Sunday, October 14, 2012

Grief


I fell off my path when I listened to my fear instead of my own heart. I was surprised by the urgent loneliness that day when I could smell the dying leaves. I wanted so badly to believe that I was finally healed, finally whole, and then there was John, touching the small of my back as we walked into the gallery. His fingertips ignited a passion I'd forgotten existed.
Every week, though, I sat in Lori's office, terrified and crying. Something wasn't right. And every week she said so kindly, "This is your own distress talking." And I wanted so much to believe her and her sparkling eyes. But then of course it happened: I met the real girlfriend in the driveway. I was stunned. This shabby, downcast girl? Over me?
Driving home, I took a deep breath. "Fuck it, never mind, whatever, doesn't matter." But I knew I was lying and I let myself cry. All night, all day, for weeks. Another rupture. Proof that I couldn't fucking get it right, no matter how calm and measured and careful I was.
And when I was lying there, raw and aching in my apartment, certain that I was and would always be fat-old-ugly-alone, David moved in for the kill. The man who sounded, when he spoke, as if he was gargling his own phlegm. His lopsided house reeked of animal urine but he showed it off proudly and his dirty children made my skin crawl. The night he wanted us to stay for dinner, I wanted to go home instead and cut my own toenails down to the bleeding quick.
But again, I was weak, stupid, and so willing to give others what they want and ignore my own voice. These dominoes have tumbled thanks to my own hand and now I live without my son in a town that is not my own. 

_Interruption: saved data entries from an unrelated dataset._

-- ==== Sys2Proof/Machine/Coll.lean ====
section
/-!
DEFINITION. Collective steps as data: the fields of a step (R199), groups (R194), elements in linear order (R137), wire
pieces (R205; log entry 27), and the elements that a step reads and writes (R208, R210).
-/

namespace Sys2Proof.Machine

/-- The fields of a collective step (R199). -/
structure CollBody where
  op     : Nat
  sdesc  : Nat
  ddesc  : Nat
  group  : Nat
  wfmt   : Nat
  red    : Nat
  det    : Bool
  topl   : Bool
  planes : Nat
  rcred  : Nat
  lrel   : Nat
  sstart : Nat
  dstart : Nat
  count  : Nat
  coll   : Nat
  peer   : Nat
  rounds : Nat
  scal   : Bool
  lslot  : Nat
  wtsc   : Nat
  cap    : Nat
  cdesc  : Nat
  ustream : Nat
  s      : F32
  b      : F32
  hi     : F32
  lo     : F32
  deriving DecidableEq, Repr

/-- Reads a collective step (R199). -/
def collBody (ws : List W128) : CollBody :=
  let w0 := ws.getD 0 0
  let w1 := ws.getD 1 0
  let w2 := ws.getD 2 0
  let w3 := ws.getD 3 0
  { op := fld w0 127 120, sdesc := fld w0 75 64, ddesc := fld w0 63 52, group := fld w0 51 40, wfmt := fld w0 39 36
    red := fld w0 35 34, det := fld w0 33 33 = 1, topl := fld w0 32 32 = 1, planes := fld w0 31 30
    rcred := fld w0 29 24, lrel := fld w0 23 16
    sstart := fld w1 127 88, dstart := fld w1 87 48, count := fld w1 47 16
    coll := fld w2 127 112, peer := fld w2 111 98, rounds := fld w2 97 84, scal := fld w2 83 83 = 1
    lslot := fld w2 82 72, wtsc := fld w2 71 64, cap := fld w2 63 32, cdesc := fld w2 31 20, ustream := fld w2 19 14
    s := BitVec.ofNat 32 (fld w3 127 96), b := BitVec.ofNat 32 (fld w3 95 64), hi := BitVec.ofNat 32 (fld w3 63 32)
    lo := BitVec.ofNat 32 (fld w3 31 0) }

/-! ### Groups (R194, R405) -/

/-- The groups of section 8 from a byte offset up: number and member positions; `k` groups at most. -/
def groupsFrom (m : Mem) (a n : Nat) : Nat → List (Nat × List Nat)
  | 0 => []
  | k + 1 =>
    if n < 4 then []
    else
      let c := m.readLe (a + 2) 2
      let size := 4 * ceilDiv (4 + 2 * c) 4
      (m.readLe a 2, (List.range c).map (fun i => m.readLe (a + 4 + 2 * i) 2)) ::
        groupsFrom m (a + size) (n - size) k

/-- Every group of a plan image (R405). -/
def imgGroups (m : Mem) : List (Nat × List Nat) := groupsFrom m (imgSecOff m 8) (imgSecLen m 8) (imgSecLen m 8 / 4)

/-- Group g of a plan image. -/
def imgGroup (m : Mem) (g : Nat) : Option (List Nat) := ((imgGroups m).find? (fun e => e.1 = g)).map (fun e => e.2)

/-- A member-table entry (R214). -/
def State.member (s : State) (ctx p : Nat) : Nat := Tab.get 0 s.members (ctx * 16384 + p)

/-- Whether a member-table entry is VALID (R214). -/
def memberValid (e : Nat) : Bool := bit e 63

/-- The VALID members of a stand as position and entry. -/
def State.validMembers (s : State) (ctx : Nat) : List (Nat × Nat) :=
  (s.members.filter (fun e => e.1 / 16384 = ctx && memberValid e.2)).map (fun e => (e.1 % 16384, e.2))

/-- SELF of a context (R214). -/
def State.self (s : State) (ctx : Nat) : Nat := s.obj (okey (0x4100 + ctx) 7)

/-! ### Elements in linear order (R137, R199) -/

/-- The elements of a descriptor. -/
def Desc.elems (d : Desc) : Nat := d.sizeOf 0 * d.sizeOf 1 * d.sizeOf 2 * d.sizeOf 3

/-- The tensor position of a linear element number (R137). -/
def Desc.linPos (d : Desc) (i : Nat) : List Int :=
  [((i % d.sizeOf 0 : Nat) : Int), ((i / d.sizeOf 0 % d.sizeOf 1 : Nat) : Int),
   ((i / (d.sizeOf 0 * d.sizeOf 1) % d.sizeOf 2 : Nat) : Int),
   ((i / (d.sizeOf 0 * d.sizeOf 1 * d.sizeOf 2) : Nat) : Int)]

/-- The descriptor-space addresses that an element occupies: its code bytes and its scale byte. -/
def Desc.linAddrs (d : Desc) (i : Nat) : List Nat :=
  let x := d.linPos i
  d.elemBytes x ++ (if d.fmt.isMx then [(d.scaleAddr x).toNat] else [])

/-- The first address of a range of elements that C6 translation does not permit (R135). -/
def State.linBlocked (s : State) (ctx : Nat) (d : Desc) (write : Bool) (i n : Nat) : Option Nat :=
  if !d.c6 then none
  else (List.range n).findSome? (fun k => (d.linAddrs (i + k)).find? (fun a => (s.translate ctx d write a).isNone))

/-- The regions that a range of elements touches. -/
def State.linRegions (s : State) (ctx : Nat) (d : Desc) (write : Bool) (i n : Nat) : List Nat :=
  ((List.range n).flatMap (fun k => (d.linAddrs (i + k)).filterMap (fun a =>
    (s.translate ctx d write a).map (· / 2 ^ 26)))).eraseDups

/-- Reads a byte of a descriptor's space. -/
def State.descRead (s : State) (ctx : Nat) (d : Desc) (a : Nat) : Nat :=
  match s.translate ctx d false a with
  | some x => s.tierRead x
  | none => 0

/-- The values of n elements from element i up. -/
def State.linVals (s : State) (ctx : Nat) (d : Desc) (i n : Nat) : List Val :=
  (List.range n).map (fun k => d.valAt (s.descRead ctx d) (d.linPos (i + k)))

/-- Counts a Yarder's access to n bytes of a descriptor's space (R174). -/
def State.countSpan (s : State) (ctx : Nat) (d : Desc) (write : Bool) (a n : Nat) : State :=
  (cutPieces a 0 n (n / 64 + 2)).foldl (fun t p => match t.translate ctx d write p.addr with
    | some x => t.countAccess 1 x p.len
    | none => t) s

/-- Counts a Yarder's read of n elements from element i up, row by row, values and scales (R174); `k` rows at most. -/
def State.countElems (s : State) (ctx : Nat) (d : Desc) (i n : Nat) : Nat → State
  | 0 => s
  | k + 1 =>
    if n = 0 then s
    else
      let c := i % d.sizeOf 0
      let m := min n (d.sizeOf 0 - c)
      let o := c * d.fmt.width
      let s1 := s.countSpan ctx d false ((d.rowAddr (d.linPos i)).toNat + o / 8) ((o % 8 + m * d.fmt.width + 7) / 8)
      let s2 := if d.fmt.isMx then
          (List.range ((c + m - 1) / 32 + 1 - c / 32)).foldl (fun t b =>
            t.countSpan ctx d false (d.scaleAddr (d.linPos (i - c % 32 + 32 * b))).toNat 1) s1
        else s1
      s2.countElems ctx d (i + m) (n - m) k

/-- Writes element codes that lie side by side in one row from element i up; other bits of the bytes stay (R49). -/
def State.writeCodes (s : State) (ctx : Nat) (d : Desc) (i : Nat) (codes : List Nat) : State :=
  let x := d.linPos i
  let w := d.fmt.width
  let o := (x.getD 0 0).toNat * w
  let a := (d.rowAddr x).toNat + o / 8
  let n := (o % 8 + codes.length * w + 7) / 8
  let old := leNat ((List.range n).map (fun k => s.descRead ctx d (a + k)))
  let keep := old % 2 ^ (o % 8) + old / 2 ^ (o % 8 + codes.length * w) * 2 ^ (o % 8 + codes.length * w)
  (s.descWrite ctx d a (leBytes n (keep + packNat w codes * 2 ^ (o % 8)))).countSpan ctx d true a n

/-- A binary32 value, and whether its decode saturated (R59). -/
abbrev RVal := F32 × Bool

/-- A stored value decoded to binary32 (R59). -/
def decodeR (v : Val) : RVal := let r := decodeF32 0 v
                                (r.1, r.2.saturated)

/-- An output element of a step: its destination element, its number in the step's output, its value. -/
structure OutElem where
  dst : Nat
  num : Nat
  val : RVal
  deriving DecidableEq, Repr

/-- Splits a list where neighbours do not belong together. -/
def splitBy {α : Type} (same : α → α → Bool) : List α → List (List α)
  | [] => []
  | x :: t => match splitBy same t with
    | (y :: ys) :: r => if same x y then (x :: y :: ys) :: r else [x] :: (y :: ys) :: r
    | r => [x] :: r

/-- Whether two destination elements lie in one row and one 32-element block, or one run of 64 in a format without blocks
(R55). -/
def Desc.sameRun (d : Desc) (i j : Nat) : Bool :=
  let w := if d.fmt.isMx then 32 else 64
  i / d.sizeOf 0 = j / d.sizeOf 0 && i % d.sizeOf 0 / w = j % d.sizeOf 0 / w

/-- An access that is not made: its address in descriptor space, and its tier address where translation permits it. -/
abbrev AccStop := Nat × Option Nat

/-- Why a byte in descriptor space is not accessed: translation does not permit it (R135), or it is behind a PHY that is out of lock
(R361). -/
def State.byteStop (s : State) (ctx : Nat) (d : Desc) (write : Bool) (a : Nat) : Option AccStop :=
  match s.translate ctx d write a with
  | none => some (a, none)
  | some t => if s.phyDown (s.resolve t) then some (a, some t) else none

/-- The first byte of an element's code that may not be written (R135, R361). -/
def State.elemStop (s : State) (ctx : Nat) (d : Desc) (i : Nat) : Option AccStop :=
  if !d.c6 && !s.physDown then none else (d.elemBytes (d.linPos i)).findSome? (s.byteStop ctx d true)

/-- The same for the scale byte of an element's block. -/
def State.scaleStop (s : State) (ctx : Nat) (d : Desc) (i : Nat) : Option AccStop :=
  if !((d.c6 || s.physDown) && d.fmt.isMx) then none else s.byteStop ctx d true (d.scaleAddr (d.linPos i)).toNat

/-- Merges a status into the list of statuses by groups of 4,096 output elements, newest first. -/
def pushStat (g : Nat) (st : Stat) : List (Nat × Stat) → List (Nat × Stat)
  | [] => [(g, st)]
  | (h, x) :: t => if h = g then (h, x.merge st) :: t else (g, st) :: (h, x) :: t

/-- The statuses of converted elements by groups of 4,096 output elements, positions counted within the group (R57, R208; log
entry 99); a decode that saturated sets SATURATED (R59). -/
def groupStats (p : ConvParams) (x : Int) (nan : Bool) (g : List OutElem) (sts : List (Nat × Stat)) : List (Nat × Stat) :=
  (splitBy (fun a b => a.num / 4096 = b.num / 4096) g).foldl (fun acc y =>
    let st := convStat p x nan (y.map (fun e => (e.num % 4096, valOf e.val.1)))
    pushStat ((y.head?.map (·.num)).getD 0 / 4096)
      { st with saturated := st.saturated || y.any (fun e => e.val.2) } acc) sts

I think of them together--the twin mistakes of JohnandDavid--and an ulcer of wrath opens slow as an eye. But I know that the blind knot of rage is looking for me.

There is so much fury and grief and still, again, as always, it is tied to my father. Can't any fucking thing be separate from him? I just want to get over this nonsense and get on with my life. But. But. I have to give the grief its voice. It's the gag that causes these unplanned eruptions that threaten to sweep me away.

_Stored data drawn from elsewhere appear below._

/-- Weights emitted for a run of master values: bf16 codes with the status of their conversion (R52, R234). -/
def emitCodes (vals : List F32) : List Nat × List Stat :=
  let cs := (chunksOf 4096 vals vals.length).map (fun c =>
    convert (plainParams .bf16 0) (c.mapIdx (fun i v => (i, valOf v))))
  (cs.flatMap (fun c => c.1), cs.map (fun c => c.2.2))

/-- The EMIT transfer of a granule's weights (R226, R234). -/
def Granule.emission (g : Granule) (x : Nat) (codes : List Nat) : Xfer :=
  mkXfer 6 0 g.ctx 0 0 g.slot 0 g.step g.epoch g.gran (emitAddr x g.gran g.step) 0 true (codes.flatMap (leBytes 2))

/-- Status records of a granule on their way to the Scaler, one for every 4,096 elements (R237, R293). -/
def Granule.statRecords (g : Granule) (sts : List Stat) : List ScalerIn :=
  sts.mapIdx (fun k st =>
    { ctx := g.ctx, kind := 5, source := g.q, item := 16 * g.gran + k, stat := st, ovf := false, ovfPos := 0 })

/-- The new state arrays of a granule: every group of 128 elements in order (R234). -/
def State.updated (s : State) (u : UStream) (g : Granule) (x : Nat) : List (List F32) :=
  let n := granLen x g.gran
  let a := recAddr x u.nstate g.gran
  let d0 := afterPrologue u g.step
  let grads := (g.grads n).map (fun e => e.1)
  let arrays := (List.range u.nstate).map (fun k => s.stateArray a k n)
  let groups := (List.range (ceilDiv n 128)).map (fun j =>
    updateGroup u d0 ((grads.drop (128 * j)).take 128) (arrays.map (fun y => (y.drop (128 * j)).take 128)))
  (List.range u.nstate).map (fun k => groups.flatMap (fun y => y.getD k []))

/-- Writes a granule's state arrays back (R234, R237). -/
def State.writeRecord (s : State) (a : Nat) (arrays : List (List F32)) : State :=
  (arrays.mapIdx (fun k y => (a + k * 262144, y.flatMap (fun v => leBytes 4 v.toNat)))).foldl
    (fun t e => t.homeWrite e.1 e.2) s

/-- The granule runs its update: the record is written, STREAM_GROUPS counts, the statuses go to the Scaler, the emission
is sent (R234, R237). -/
def State.applyGranule (s : State) (u : UStream) (g : Granule) (x : Nat) : State :=
  let n := granLen x g.gran
  let arrays := s.updated u g x
  let em := emitCodes (arrays.headD [])
  let decode := (chunksOf 4096 ((g.grads n).map (fun e => e.2)) n).map (fun c => c.foldl Stat.merge {})
  let s1 := (s.writeRecord (recAddr x u.nstate g.gran) arrays).addObj (okey (0x3200 + slotStream x) 3) 64 (ceilDiv n 128)
  let s2 : State := { s1 with scalerQ := s1.scalerQ ++ g.statRecords decode ++ g.statRecords em.2 }
  let s3 := s2.addObj (okey (0x3300 + g.q) 3) 64 (8 * n * u.nstate)
  (s3.updRx g.id (fun y => { y with phase := .applying false })).sendXfer g.q (g.emission x em.1)

/-- A replay: the gradient is discarded, v1 is read and emitted again (R236). -/
def State.reemitGranule (s : State) (u : UStream) (g : Granule) (x : Nat) : State :=
  let n := granLen x g.gran
  let em := emitCodes (s.stateArray (recAddr x u.nstate g.gran) 0 n)
  let s1 : State := { s with scalerQ := s.scalerQ ++ g.statRecords em.2 }
  ((s1.addObj (okey (0x3300 + g.q) 3) 64 (4 * n)).updRx g.id (fun y => { y with phase := .reemit false })).sendXfer g.q
    (g.emission x em.1)

/-! ### Tier requests (R227) -/

/-- Whether n bytes at a tier address have their home on Planer q. -/
def State.onPlaner (s : State) (q a n : Nat) : Bool :=
  (spanRegions a n).all (fun r => let g := s.region r; (g.home = .ddr || g.home = .flash) && g.planer = q)

/-- The bytes that a request touches: tier address and length. -/
def xferSpan (x : Xfer) : Nat × Nat := (x.addr, max 1 (if x.kind = 1 then x.len else x.data.length))

/-- The bytes of the state record that a granule's application touches (R228). -/
def State.granSpan (s : State) (g : Granule) : Nat × Nat :=
  match s.streamOf (s.slot g.slot) with
  | some u => (recAddr (s.slot g.slot).image u.nstate g.gran, u.nstate * 262144)
  | none => (0, 0)

/-- Whether two byte ranges share a byte. -/
def meets (a b : Nat × Nat) : Bool := a.1 < b.1 + b.2 && b.1 < a.1 + a.2

/-- Whether work that arrived at Planer q before `id` and has not been done touches a range (R227). -/
def State.reqBlocked (s : State) (id q : Nat) (a : Nat × Nat) : Bool :=
  s.rxBuf.any (fun g => g.q = q && g.id < id && g.phase = .waiting && meets a (s.granSpan g))
    || s.tierQ.any (fun t => t.q = q && t.id < id && meets a (xferSpan t.x))

/-- A request that fails is answered with ERR and the fault's code (R227): a LOST region, bytes that are not this Planer's (log
entry 44), an error beyond correction or a PHY out of lock (R150, R361). -/
def State.reqCode (s : State) (q : Nat) (x : Xfer) (err : Bool) : Option Nat :=
  if (spanRegions (xferSpan x).1 (xferSpan x).2).any (fun r => (s.region r).lost) then some 0x2005
  else if !s.onPlaner q (xferSpan x).1 (xferSpan x).2 then some 0x500A
  else
    let l := s.homeLoc (s.region (x.addr / 2 ^ 26)) (x.addr % 2 ^ 26)
    if err || s.phyDown l then some l.uncorrCode else none

/-- The Planer serves a request: a read answers with its data, a write with its acknowledgement, under the request's tag (R226,
R227). -/
def State.serve (s : State) (q : Nat) (x : Xfer) (err : Bool) : State :=
  let s0 : State := { s with reqs := s.reqs ++ [(q, x.tag)] }
  let l := s.homeLoc (s.region (x.addr / 2 ^ 26)) (x.addr % 2 ^ 26)
  match s.reqCode q x err with
  | some code => (if code = l.uncorrCode then s0.countUncorr l else s0).sendXfer q
      (mkXfer 8 x.tag x.ctx 0 0 0 0 0 0 0 x.addr code false [])
  | none =>
    let ddr := (s.region (x.addr / 2 ^ 26)).home = .ddr
    if x.kind = 1 then
      let data := (List.range x.len).map (fun k => s.homeRead (x.addr + k))
      (if ddr then s0.addObj (okey (0x3300 + q) 3) 64 x.len else s0).sendXfer q
        (mkXfer 2 x.tag x.ctx 0 0 0 0 0 0 0 x.addr 0 false data)
    else
      let s1 := s0.homeWrite x.addr x.data
      let s2 := if ddr then s1.addObj (okey (0x3300 + q) 3) 64 x.data.length
        else (s1.addObj (okey (0x3400 + q) 2) 64 x.data.length).addObj (okey (0x3400 + q) 3) 64 x.data.length
      s2.sendXfer q (mkXfer 4 x.tag x.ctx 0 0 0 0 0 0 0 x.addr 0 false [])

/-- A request arrives at Planer q: it is served at once, or waits for what touches the same bytes and came before it (R227). -/
def State.takeReq (s : State) (q : Nat) (x : Xfer) (err : Bool) : State :=
  let s1 : State := { s with nextId := s.nextId + 1 }
  if s.reqBlocked s.nextId q (xferSpan x) then { s1 with tierQ := s1.tierQ ++ [{ id := s.nextId, q := q, x := x, err := err }] }
  else s1.serve q x err

/-- Serves the waiting requests of a list that nothing before them holds back any more, in order (R227). -/
def State.serveReqs (s : State) : List TierReq → State
  | [] => s
  | t :: r =>
    (if s.reqBlocked t.id t.q (xferSpan t.x) then s
     else ({ s with tierQ := s.tierQ.filter (fun u => u.id ≠ t.id) } : State).serve t.q t.x t.err).serveReqs r

/-- RD_REQ: the Planer reads LEN bytes (R227), which may fail beyond correction (R150). -/
def rdReq (s : State) (q : Nat) (x : ReadReq) : State :=
  if !s.planerUp q || x.xfer.kind ≠ 1 then s else s.takeReq q x.xfer x.err

/-- RD_DATA: the data of an outstanding read has come; the request ends (R227). -/
def rdData (s : State) (q : Nat) (x : Xfer) : State :=
  if !s.planerUp q || x.kind ≠ 2 then s else { s.portWork q x.ctx with reqs := s.reqs.filter (fun r => r ≠ (q, x.tag)) }

/-- WR_DATA: the Planer writes the data (R227). -/
def wrData (s : State) (q : Nat) (x : Xfer) : State :=
  if !s.planerUp q || x.kind ≠ 3 then s else s.takeReq q x false

/-- WR_ACK: an outstanding write is complete; the request ends (R227). -/
def wrAck (s : State) (q : Nat) (x : Xfer) : State :=
  if !s.planerUp q || x.kind ≠ 4 then s else { s.portWork q x.ctx with reqs := s.reqs.filter (fun r => r ≠ (q, x.tag)) }

/-- GRANULE_APPLY of granule i in the buffer of Planer q: with no pin on the target buffer it is applied or re-emitted;
the checks are made again, since an earlier granule may have been applied meanwhile (R236, R237, R240; log entry 40). What
arrived before it on the same bytes comes first, and what waited for it follows (R227). -/
def granuleApply (s : State) (q i : Nat) : State :=
  match s.rxGran q i with
  | none => s
  | some g =>
    let z := s.slot g.slot
    if !s.planerUp q || g.phase ≠ .waiting || z.pin (g.step % 2) ≠ 0 || s.reqBlocked g.id q (s.granSpan g) then s
    else match s.streamOf z with
      | none => s
      | some u =>
        let t := match s.granCheck g with
          | .fails code => (s.dropRx g.id).granFails g code
          | .replay => s.reemitGranule u g z.image
          | .apply => s.applyGranule u g z.image
        t.serveReqs t.tierQ

/-- Whether the update of granule i of Planer q would touch a region whose home is NONE. -/
def State.granTouchesNone (s : State) (q i : Nat) : Bool :=
  match s.rxGran q i with
  | none => false
  | some g =>
    let z := s.slot g.slot
    match s.streamOf z with
    | none => false
    | some u =>
      g.phase = .waiting && (spanRegions (recAddr z.image u.nstate g.gran) (u.nstate * 262144)).any (fun r =>
        (s.region r).home = .none)

/-- The phase once the emission is acknowledged. -/
def GranPhase.ack : GranPhase → GranPhase
  | .applying _ => .applying true
  | .reemit _ => .reemit true
  | .waiting => .waiting

/-- Whether a granule's emission is under way and its transfer is this one. -/
def Granule.emits (g : Granule) (q : Nat) (x : Xfer) : Bool :=
  g.q = q && g.ctx = x.ctx && g.slot = x.lslot && g.gran = x.granule && g.step = x.step
    && (g.phase = .applying false || g.phase = .reemit false)

/-- EMIT: the die writes the weights at their Landing address and acknowledges the writes (R227, R237). -/
def emitTransfer (s : State) (q : Nat) (x : Xfer) : State :=
  match s.rxBuf.find? (fun g => g.emits q x) with
  | none => s
  | some g =>
    if !s.planerUp q || x.kind ≠ 6 || crc64 x.data ≠ x.crc64 then s
    else
      (((s.portWork q g.ctx).tierWriteBytes x.addr x.data).countAccess 3 x.addr x.data.length).updRx g.id (fun y =>
        { y with phase := y.phase.ack })

/-- GRANULE_COMPLETE: with the emission acknowledged, APPLIED and APPLIED_EPOCH are set and GRAN_DONE is sent; a replay
sends it with CODE 1 (R236, R237). -/
def granuleComplete (s : State) (q i : Nat) : State :=
  match s.rxGran q i with
  | none => s
  | some g =>
    if !s.planerUp q then s
    else match g.phase with
      | .applying true =>
        (((s.dropRx g.id).updGran g.slot g.gran (fun _ => { applied := some g.step, epoch := g.epoch, torn := false })).addObj
          (okey (0x3280 + q) 1) 64 1).sendXfer q (g.message 7 0)
      | .reemit true => ((s.dropRx g.id).addObj (okey (0x3280 + q) 2) 64 1).sendXfer q (g.message 7 1)
      | _ => s

/-- The owner key of the shell of a unit of R19 for a context: the task on a core, or the unit. -/
def State.unitOwner (s : State) (u : Nat) : Nat := if u < 128 then 16 * (u / 16) + (s.core u).task else u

My joy and success are separate from him. I have succeeded in many ways despite him, not because of him. I must stop believing that I owe him any debt of gratitude.

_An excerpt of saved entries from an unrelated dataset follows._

-- ==== Sys2Proof/Machine/ExecHealth.lean ====
section
/-!
DEFINITION. The rows of the Scaler, checks, blaze records and fault records. Each meaning refuses operands outside
the numbering (log entry 10) and is otherwise one operation of the layers below.
-/

namespace Sys2Proof.Machine

/-- SCALER_RECORD (R294). -/
def execScalerRecord (s : State) : Host.Outcome State Fault Refusal :=
  need (wellFormed (.scalerRecord)) (scalerRecord s)

/-- SCALER_EXPORT (R298). -/
def execScalerExport (path ctx : Nat) (s : State) : Host.Outcome State Fault Refusal :=
  need (wellFormed (.scalerExport path ctx)) (scalerExport s path ctx)

/-- SCALER_IMPORT (R298). -/
def execScalerImport (path ctx : Nat) (s : State) : Host.Outcome State Fault Refusal :=
  need (wellFormed (.scalerImport path ctx)) (scalerImport s path ctx)

/-- SCALER_WINDOW_WRITE (R310). -/
def execScalerWindowWrite (path ctx v : Nat) (s : State) : Host.Outcome State Fault Refusal :=
  need (wellFormed (.scalerWindowWrite path ctx v)) (scalerWindowWrite s path ctx v)

/-- CHECK_START (R301). -/
def execCheckStart (cap e : Nat) (s : State) : Host.Outcome State Fault Refusal :=
  need (wellFormed (.checkStart cap e)) (checkStart s cap e)

/-- CHECK_COMPLETE (R301). -/
def execCheckComplete (cap flip : Nat) (s : State) : Host.Outcome State Fault Refusal :=
  need (wellFormed (.checkComplete cap flip)) (checkComplete s cap flip)

/-- ARBITRATION_COMPLETE (R302). -/
def execArbitrationComplete (cap e flip : Nat) (s : State) : Host.Outcome State Fault Refusal :=
  need (wellFormed (.arbitrationComplete cap e flip)) (arbitrationComplete s cap e flip)

/-- XCHK_EXPORT (R304). -/
def execXchkExport (path : Nat) (s : State) : Host.Outcome State Fault Refusal :=
  need (wellFormed (.xchkExport path)) (xchkExport s path)

/-- XCHK_RUN (R304). -/
def execXchkRun (path : Nat) (s : State) : Host.Outcome State Fault Refusal :=
  need (wellFormed (.xchkRun path)) (xchkRun s path)

/-- BLAZE_SIGN (R308). -/
def execBlazeSign (s : State) : Host.Outcome State Fault Refusal :=
  need (wellFormed (.blazeSign)) (blazeSign s)

/-- FAULT_RECORD_READ (R335). -/
def execFaultRecordRead (path : Nat) (s : State) : Host.Outcome State Fault Refusal :=
  need (wellFormed (.faultRecordRead path)) (faultRecordRead s path)

/-- W1C_FLAG_CLEAR (R342). -/
def execW1cFlagClear (path idx sub : Nat) (hwSet : Option Nat) (s : State) : Host.Outcome State Fault Refusal :=
  need (wellFormed (.w1cFlagClear path idx sub hwSet)) (w1cFlagClear s path (okey idx sub) hwSet)

end Sys2Proof.Machine
end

My feelings, my life, are not nonsense.
I must let the grief wash through me. I'm still trying to be "cool" and "good" and move right on to forgiveness but the sorrow and rage boil underneath.
It's so much easier and more convenient to blame myself and be angry at myself. I can flay myself open as much as I like with no one to stop me. But it's misplaced. Yes, maybe he was victimized too. Yes, maybe his brain truly has blocked access to the memory of what he did--but he still did it. He made the choice that broke me.